Developing Touch Friendly UWP Apps for Windows 10
Touch is becoming the preferred method of interacting with our computing devices so how do you make sure your UWP apps for Windows 10 are touch friendly?
I used to work as a Microsoft Consultant for Best Buy and in that role I sold computers to customers based on the needs they described to me during our conversations about computers.
I started working at Best Buy shortly after Windows 8 came out and so touch based computers were few and far between on the shelves of our stores. Microsoft pushed Windows 8 out as a touch first operating system but the hardware was not there that supported touch screens.
Windows 8 could also be used with a keyboard and mouse, in fact that is how most customers used it in those days because of the lack of touch based hardware. Despite the perceptions of many in those days it was an OS that responded well to mouse and keyboard as the primary interface to the UI.
Just a few years later we now see touch screens on most new devices running Windows 10 and yet our mice and keyboards continue to play an important role for interacting with your Windows 10 based device.

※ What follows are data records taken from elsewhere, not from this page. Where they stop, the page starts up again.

/-- VFRSUM: the exact sum of all lanes, folded once into +0 (R211). -/
def laneSum (xs : List FV) : Nat × Fl :=
  if xs.contains .nan then (nan32, {})
  else
    let pos := xs.any (fun x => x = .inf false)
    let neg := xs.any (fun x => x = .inf true)
    if pos && neg then (nan32, Fl.invalid)
    else if pos then (infPat fp32 false, {}) else if neg then (infPat fp32 true, {})
    else
      let s := xs.foldl (fun a x => match x with | .fin n m e => addDy a (toDy n m e) | _ => a) ((0 : Int), (0 : Int))
      rneDy s false

/-! ### Packed runs (R118) -/

/-- Element `i` of a packed run whose bytes, read as one little-endian number, are `x`. -/
def elemOf (fmt x i : Nat) : Nat := let b := fmtBits fmt; (x >>> (b * i)) % 2 ^ b

/-- The little-endian number of packed elements. -/
def packElems (fmt : Nat) (es : List Nat) : Nat :=
  es.zipIdx.foldl (fun a e => a + e.1 % 2 ^ fmtBits fmt * 2 ^ (fmtBits fmt * e.2)) 0

/-- Bytes that `n` packed elements take. -/
def runBytes (fmt n : Nat) : Nat := cdiv (n * fmtBits fmt) 8

end Sys2Proof.Machine
end

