/-- DISCARD: the held entry's slot is freed without a signal, and its thread's MATRIX wake source fires. -/
def Core.mxDiscard (c : Core) (seed : Word) (core : Nat) : Core :=
  if !c.mx.held then c.mxRefused else
  let c1 := (c.landAll.drainsOut seed core).refreshPours
  let slot := c.mx.holdSlot
  match c1.mx.entry slot with
  | none => c1
  | some e => (({ c1 with mx := (c1.mx.freed slot).unheld }).modThread e.thread.val (fun th => th.wakeSrc 4)).refreshPours

/-- MX_CTRL.HOLD takes a value: set, it holds before the next step; clear, an entry held by request continues. -/
def Core.mxSetHold (c : Core) (b : Bool) : Core :=
  let c1 := { c with mx := { c.mx with hold := b } }
  if b then c1.applyHold false
  else if c1.mx.held && !c1.mx.heldFault then { c1 with mx := c1.mx.unheld } else c1

/-- A write to MX_CTRL (R189): one action, DISCARD before RESTART before RESUME, and HOLD. -/
def Core.writeMxCtrl (c : Core) (v : Word) (seed : Word) (core : Nat) : Core :=
  let c1 := if wbit v 3 then c.mxDiscard seed core else if wbit v 2 then c.mxRestart seed core else if wbit v 1 then c.mxResume else c
  c1.mxSetHold (wbit v 0)

/-- MX_HOLD: a write to MX_CTRL.HOLD. -/
def execMxHold (c : CoreId) (hold : Bool) (s : State) : Host.Outcome State Fault Refusal :=
  .next ((s.modCore c (fun x => x.mxSetHold hold)).noteStill c)
/-- MX_RESUME. -/
def execMxResume (c : CoreId) (s : State) : Host.Outcome State Fault Refusal := .next ((s.modCore c Core.mxResume).noteStill c)
/-- MX_RESTART. -/
def execMxRestart (c : CoreId) (s : State) : Host.Outcome State Fault Refusal := .next ((s.modCore c (fun x => x.mxRestart (s.seed c) c)).noteStill c)
/-- MX_DISCARD. -/
def execMxDiscard (c : CoreId) (s : State) : Host.Outcome State Fault Refusal := .next ((s.modCore c (fun x => x.mxDiscard (s.seed c) c)).noteStill c)

/-! ### Registers -/

/-- MX_STATUS as read. -/
def Mx.readStatus (m : Mx) : Word :=
  pack [(b2n m.refused, 25), (b2n m.held, 24), (m.detail.toNat, 16), (m.code.toNat, 8), (m.head.val, 4),
        ((List.range 4).foldl (fun a i => a + (if m.occupied i then 2 ^ i else 0)) 0, 0)]
/-- MX_HOLD as read. -/
def Mx.readHold (m : Mx) : Word :=
  pack [(m.holdSlot.val, 46), (b2n m.inFetch, 45), (m.part.toNat, 43), (m.row.toNat, 39), (m.ki.toNat, 26),
        (m.ni.toNat, 13), (m.mi.toNat, 0)]
/-- MX_ENTRYe as read. -/
def Mx.readEntry (m : Mx) (i : Nat) : Word :=
  match m.entries.find? (fun e => e.slot.val == i) with
  | none => 0
  | some e =>
    let st := if m.held && m.holdSlot.val == i then 3 else if e.active then 2 else 1
    let ty := match e.work with | .mma _ => 0 | .mloop _ => 1 | .mpour _ => 2
    pack [(st, 24), (ty, 22), (e.thread.val, 20), (e.addr.toNat, 2)]
/-- POUR_FAULT as read. -/
def PourFault.read (f : PourFault) : Word :=
  pack [(b2n f.isSet, 63), (f.slot.toNat, 25), (f.step.toNat, 22), (f.addr.toNat, 0)]

end Sys2Proof.Machine
end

However, in this touch centric computing world we live in developers have an opportunity to not only build great apps that use the traditional methods of control such as the mouse and keyboard but to also add capabilities to their apps that make them touch-friendly.

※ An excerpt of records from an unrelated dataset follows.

/-- STR_SCAN_COMPLETE: a scan reads its range and ends. `d` is what PCIe returns for a range in host memory, `fs` what the hub code
finds in the units of one in HBM, `mismatch` the number of 8-byte steps after which its engines disagree; the bytes before those that a sealed scan has passed
are whole records (R379, R383). -/
def execStrScanComplete (n : Fin 8) (d : HostData) (fs : List HubFinding) (mismatch : Option Nat) (s : State) : Host.Outcome State Fault Refusal :=
  .next (
    let x := s.strainer n
    if x.job ≠ .scan then s
    else
    let rlen := if x.isSealed then ((sealType x.sealType.toNat).map (·.1)).getD 1 else 1
    match mismatch with
    | some k => (s.scanEnd n 7 (min (8 * k) x.len.toNat / rlen * rlen) 0).failStrainer n
    | none =>
      let p := partField x.part
      match s.scanRead p x.addr.toNat x.len.toNat d fs with
      | none => s
      | some (r, s1) =>
        match x.isSealed, sealType x.sealType.toNat with
        | true, some (rlen, alive) =>
          let q := scanRecords rlen alive x.mode x.floor.toNat (r.bytes.length / rlen) r.bytes
          let err := if q.2 ≠ 0 then q.2 else match r.err with | some (c, _) => scanErr c | none => 0
          s1.scanEnd n err q.1 0
        | _, _ =>
          match r.err with
          | some (c, _) => s1.scanEnd n (scanErr c) r.bytes.length 0
          | none =>
            let al := crcOf (x.alg.toNat + 1)
            s1.scanEnd n 0 r.bytes.length (BitVec.ofNat 64 (Nat.xor (crcRun al.1 al.2 r.bytes) al.2)))

end Sys2Proof.Machine
end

Universal Windows Platform apps for the Windows Store can support both the traditional and touch methods of interacting. In fact, if you develop your app for touch first then the mouse and keyboard aspect falls in right behind it when used on a desktop computer.

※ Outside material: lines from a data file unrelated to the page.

/-! ### Beginning (R338, R339, R352) -/

/-- A command is at the front of its ring: every command before it has completed. -/
def State.atFront (s : State) (r : Cmd) : Bool :=
  !s.journal.any (fun x => decide (x.2.ring = r.ring) && x.2.unfinished && decide (x.2.seq.toNat < r.seq.toNat))
/-- Two commands may not run together: exclusive ones of a partition (R339), and profile switches (R409). -/
def State.turn (s : State) (r : Cmd) : Bool :=
  let excl (c : Cmd) : Bool := (decide (c.opcode = 1) || decide (c.opcode = 2)) && decide (c.part = r.part)
  if r.opcode = 1 ∨ r.opcode = 2 then
    !s.journal.any (fun x => excl x.2 && (decide (x.2.state = .running) ||
      (decide (x.2.state = .accepted) && decide (x.2.order < r.order) && s.atFront x.2)))
  else if r.opcode = 6 then !s.journal.any (fun x => decide (x.2.opcode = 6) && x.2.unfinished && decide (x.2.order < r.order))
  else true
/-- The swap that a LOAD_BLEND of another partition has armed changes F (R240, R249). -/
def State.newFrame (s : State) (p : Nat) : Bool :=
  s.swapping.any (fun w => decide (w.part ≠ p)) && s.routers.any (fun x => x.2.arm && x.2.fdivNext.isSome)
/-- A command can begin; a RUN_BLEND not while F is about to change under it. -/
def State.canBegin (s : State) (r : Cmd) : Bool :=
  !(decide (r.opcode = 2) && s.newFrame r.part) && decide (r.state = .accepted) && s.atFront r && s.turn r && s.bring.ready && !s.err.failed && !s.power.flushing &&
  s.bme.contains (s.owner r.ring.val)

/-- A seat of the partition waits for its remap (R21, R357). -/
def State.remapWaits (s : State) (p : Nat) : Bool := (s.partCaddies p).any (fun k => (s.caddy k).remapPending)

/-- Run a command of a slot that a row names: it begins, is checked, and does its work; or it goes on. One that an event has ended does
nothing more until Ehrip has handled the event (R356), and one that starts again after a remap waits for it (R357). Nothing goes on while the
package is held in reset (R421, R426), nor during a flush (R363). -/
def State.runCmd (s : State) (k : Nat) (mine : Cmd → Bool) (f : Cmd → State → State) : State :=
  match s.rec? k with
  | none => s
  | some r =>
    if !mine r || s.power.flushing || !s.bring.ready then s
    else if r.state = .running then (if s.ended k || (r.afterRemap && s.remapWaits r.part) then s else f r s)
    else if !s.canBegin r then s
    else
      let r' : Cmd := { r.written with state := .running, ctx := s.ctxOf r.part, step := .begun, moved := 0, after := s.ends.length }
      let s1 := s.modRec k (fun _ => r')
      match s.cmdCheck r with
      | some (st, d) => s1.cmdDone k st d 0 0
      | none => f r' s1

/-- A record's place in a command's work. -/
def State.setStep (s : State) (k : Nat) (st : CmdStep) : State := s.modRec k (fun r => { r with step := st })

/-- RESERVED_OPCODE_COMMAND: an entry with a reserved opcode completes with BAD_OPCODE. -/
def execReservedOpcodeCommand (slot : Nat) (s : State) : Host.Outcome State Fault Refusal :=
  .next (s.runCmd slot (fun r => decide (r.opcode = 0) || decide (0x0D ≤ r.opcode)) (fun _ s => s.cmdDone slot 0x02 0 0 0))

/-- SIGNAL: N signals to an object; every one that completes while a RUN_BLEND of its partition runs is bound to it, with N = 0 too (R276,
R357). -/
def execSignal (slot : Nat) (s : State) : Host.Outcome State Fault Refusal :=
  .next (s.runCmd slot (fun r => decide (r.opcode = 4)) (fun r s =>
    let n := bitsOf (r.w 1) 23 16
    let s1 := s.signalPort r.part (Fin.ofNat 65536 (r.w 1)) n
    let s2 := match (s.running r.part).bind s.rec? with
      | some b =>
        let m : BoundSignal := ⟨r.order, Fin.ofNat 65536 (r.w 1), n, s.ctxOf r.part⟩
        (s1.modRec slot (fun r => { r with bound := some (b.ring, BitVec.ofNat 48 b.seq.toNat) })).modPart r.part (fun x =>
          { x with bound := x.bound.filter (fun (y : BoundSignal) => decide (y.order < r.order)) ++
              m :: x.bound.filter (fun (y : BoundSignal) => decide (r.order < y.order)) })
      | none => s1
    s2.cmdDone slot 0 0 0 0))

/-- WAIT_OBJECT: a host wait for N signals of an object (R285). -/
def execWaitObject (slot : Nat) (s : State) : Host.Outcome State Fault Refusal :=
  .next (s.runCmd slot (fun r => decide (r.opcode = 5)) (fun r s =>
    let n := bitsOf (r.w 1) 23 16
    let id := bitsOf (r.w 1) 15 0
    if r.step ≠ .begun then s
    else if n = 0 then s.cmdDone slot 0 0 0 0
    else
      (((s.setStep slot .waits).addWait ⟨Fin.ofNat 65536 id, n, n, .cmd slot⟩ r.order).updateObj (id / 32) (id % 32) 0 none).1))

/-! ### FENCE (R344) -/

/-- FENCE: completes when every condition is met, or when one can never be. -/
def execFenceCommand (slot : Nat) (s : State) : Host.Outcome State Fault Refusal :=
  .next (s.runCmd slot (fun r => decide (r.opcode = 9)) (fun r s =>
    let cs := [0, 1, 2, 3].map (fun i => s.condOf r i)
    match cs.findIdx? (fun c => decide (c = .never)) with
    | some i => s.cmdDone slot 0x04 i 0 0
    | none => if cs.all (fun c => decide (c = .met)) then s.cmdDone slot 0 0 0 0 else s.setStep slot .waits))

/-! ### Host memory and HBM ranges of a command -/

/-- What moving bytes for a command has come to: the state, the bytes moved, the check register, the first failing address, that nothing
more can be moved now, and the findings left for the units that follow. -/
structure CmdMove where
  st : State
  moved : Nat
  crc : Nat
  err : Option Nat
  dry : Bool
  fs : List HubFinding

/-- How many leading bytes of a run on a side in HBM a command may touch: those of the fence window of the side's base that the hubs let
through, before any unit that gives an error (R12, R39, R41, R305). -/
def State.cmdPrefix (s : State) (p base : Nat) (write : Bool) (a n : Nat) : Nat :=
  ((List.range n).takeWhile (fun i => s.portLets (some p) base write (a + i) && !s.portGone (a + i))).length

/-- How many findings a run of a command's side takes: one for each unit of HBM. -/
def cmdUnits (a n : Nat) : Nat := if isHost a then 0 else (unitsOf a n).length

Of course, Microsoft has been building many first party apps for Windows 10 over the last couple of years that support both methods and they have added capabilities into the UWP development platform that helps with the overlap.
Over on the official Windows Developer blog, the Windows Apps team explains how these features in the UWP platform recognizes the difference when developing for each type of interaction. When possible they have merged actions like Click or Tapped so that each result is possible whether the user is interacting with touch or a mouse.